_What needs to be done_:
Which lines run from the line with "and for every" through the line with "t => t.pending" in the entries below? Print them exactly, both ends included, and nothing more.

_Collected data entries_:
-- ==== Sys2Proof/Tests/Slice0.lean ====
section
/-! SUPPORT. Tests of the model, each of one command on a small state with its expected result from the spec, and for every
statement witnesses: states that meet its hypotheses, clause by clause. -/

namespace Sys2Proof.Tests
set_option Elab.async false
open Sys2Proof.Machine

/-! Helpers. -/

/-- A host, its requests, and the states most commands need. -/
def peer : NetAddr := ⟨none, .udp4, 0x0A1B2C3D4E5F, 0xC0A80002, 41000, 0xC0A80001, 0x12AE⟩
def req : Req := ⟨0, peer, 2, 1, 7, true, false⟩
def ses : Session := { id := 1, ver := 2, peer := peer, last := 0 }

/-- Link A is up, with an IPv4 address. -/
def linked : State := (State.reset.setReg .ethPortStat 0 0 3).setReg .ethIp4 0 0 0xC0A80001

/-- A running module: a session of version 2 on port A that holds the buckle for 20 s. -/
def host : State :=
  { linked with
    m := { linked.m with supplied := true, st := .running }
    h := { portA := { lastSid := 1, session := some ses }, buckle := { holder := some (0, 1), expiry := 20000000000 } } }

/-- CFG_ROLE with its companion. -/
def withRole (s : State) (v : Word) : State := (s.setReg .cfgRole 0 0 v).setReg .cfgRoleInv 0 0 (~~~v &&& 0x1FFFFFFFFF)
/-- The same, with the buckle as given. -/
def hostB (b : Buckle) : State := { host with h := { host.h with buckle := b } }

/-- The state a command leads to; the state itself where it leads to none. -/
def after (c : Instr) (s : State) : State :=
  match exec c s with
  | .next t => t
  | _ => s

/-- The last reply: status and payload. -/
def reply (s : State) : Option (Nat × Bytes) :=
  match s.sent with
  | .omcp _ _ _ p :: _ => some (p.status.toNat, p.payload)
  | _ => none

/-- A fact about each value of a list, found by running through the list. -/
theorem each {α : Type} {p : α → Prop} {l : List α} [DecidablePred p] (h : (l.all fun x : α => decide (p x)) = true) : ∀ x ∈ l, p x :=
  fun x hx => of_decide_eq_true (List.all_eq_true.mp h x hx)

def status (s : State) : Option Nat := (reply s).map Prod.fst

def frame0 (n : Nat) : Frame := ⟨place 48 7 n, 0, ~~~0, 0, ~~~0, 0, 0, 0, List.replicate (64 * n) 0⟩

/-! The command queue. -/

theorem test_step_takes_front : (match step { host with pending := [.bklQuery req, .bye req] } with
    | .next t => t.pending == [.bye req] | _ => false) = true := by decide +kernel

theorem test_idle_time : (match step host with | .next t => t.time == 1 && t.pending == [] | _ => false) = true := by decide +kernel

/-! Well-formedness: each check refuses a term. -/

theorem smoke_addr_raw : wellFormed (.arpRequest 0 1 { peer with form := .raw }) = false := by decide +kernel
theorem smoke_addr_udp4 : wellFormed (.neighborSolicitation 0 1 { peer with ip := 2 ^ 32 }) = false := by decide +kernel
theorem smoke_addr_echo : wellFormed (.echoRequest 0 1 [] { peer with form := .raw }) = false := by decide +kernel
theorem smoke_addr_omcp : wellFormed (.omcpPacketReject 0 [] { peer with form := .raw }) = false := by decide +kernel
theorem smoke_tags : wellFormed (.ethFrameDiscard 0 [1, 2, 3] .plain) = false := by decide +kernel
theorem smoke_data : wellFormed (.memWrite req 0 (List.replicate 16384 0)) = false := by decide +kernel
theorem smoke_data_src : wellFormed (.cfgLoad { req with src := { peer with form := .raw } } 0 []) = false := by decide +kernel
theorem smoke_fw : wellFormed (.fwUpdateWrite req 0 (List.replicate 16376 0)) = false := by decide +kernel
theorem smoke_put : wellFormed (.dataPut req 0 0 0 0 0 (List.replicate 16320 0)) = false := by decide +kernel
theorem smoke_multi : wellFormed (.dataPutMulti req 0 0 (List.replicate 16368 0)) = false := by decide +kernel
theorem smoke_restore : wellFormed (.brcRestore req [0]) = false := by decide +kernel
theorem smoke_takeover : wellFormed (.brcTakeover req [0]) = false := by decide +kernel
theorem smoke_snapshot : wellFormed (.dspSnapshot req 0 (List.replicate 2047 0)) = false := by decide +kernel
theorem smoke_frame : wellFormed (.dataFrameReceived 0 { frame0 1 with payload := [] }) = false := by decide +kernel
theorem smoke_forward : wellFormed (.frameForward 0 (some { frame0 1 with payload := [] })) = false := by decide +kernel
theorem smoke_rails : wellFormed (.railSample [1]) = false := by decide +kernel
theorem smoke_junctions : wellFormed (.junctionSample []) = false := by decide +kernel
theorem smoke_hbm : wellFormed (.hbmTempRead []) = false := by decide +kernel
theorem smoke_good : wellFormed (.memWrite req 0 (List.replicate 64 0)) = true := by decide +kernel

_Exercise answer_:
/-! SUPPORT. Tests of the model, each of one command on a small state with its expected result from the spec, and for every
statement witnesses: states that meet its hypotheses, clause by clause. -/

namespace Sys2Proof.Tests
set_option Elab.async false
open Sys2Proof.Machine

/-! Helpers. -/

/-- A host, its requests, and the states most commands need. -/
def peer : NetAddr := ⟨none, .udp4, 0x0A1B2C3D4E5F, 0xC0A80002, 41000, 0xC0A80001, 0x12AE⟩
def req : Req := ⟨0, peer, 2, 1, 7, true, false⟩
def ses : Session := { id := 1, ver := 2, peer := peer, last := 0 }

/-- Link A is up, with an IPv4 address. -/
def linked : State := (State.reset.setReg .ethPortStat 0 0 3).setReg .ethIp4 0 0 0xC0A80001

/-- A running module: a session of version 2 on port A that holds the buckle for 20 s. -/
def host : State :=
  { linked with
    m := { linked.m with supplied := true, st := .running }
    h := { portA := { lastSid := 1, session := some ses }, buckle := { holder := some (0, 1), expiry := 20000000000 } } }

/-- CFG_ROLE with its companion. -/
def withRole (s : State) (v : Word) : State := (s.setReg .cfgRole 0 0 v).setReg .cfgRoleInv 0 0 (~~~v &&& 0x1FFFFFFFFF)
/-- The same, with the buckle as given. -/
def hostB (b : Buckle) : State := { host with h := { host.h with buckle := b } }

/-- The state a command leads to; the state itself where it leads to none. -/
def after (c : Instr) (s : State) : State :=
  match exec c s with
  | .next t => t
  | _ => s

/-- The last reply: status and payload. -/
def reply (s : State) : Option (Nat × Bytes) :=
  match s.sent with
  | .omcp _ _ _ p :: _ => some (p.status.toNat, p.payload)
  | _ => none

/-- A fact about each value of a list, found by running through the list. -/
theorem each {α : Type} {p : α → Prop} {l : List α} [DecidablePred p] (h : (l.all fun x : α => decide (p x)) = true) : ∀ x ∈ l, p x :=
  fun x hx => of_decide_eq_true (List.all_eq_true.mp h x hx)

def status (s : State) : Option Nat := (reply s).map Prod.fst

def frame0 (n : Nat) : Frame := ⟨place 48 7 n, 0, ~~~0, 0, ~~~0, 0, 0, 0, List.replicate (64 * n) 0⟩

/-! The command queue. -/

theorem test_step_takes_front : (match step { host with pending := [.bklQuery req, .bye req] } with
    | .next t => t.pending == [.bye req] | _ => false) = true := by decide +kernel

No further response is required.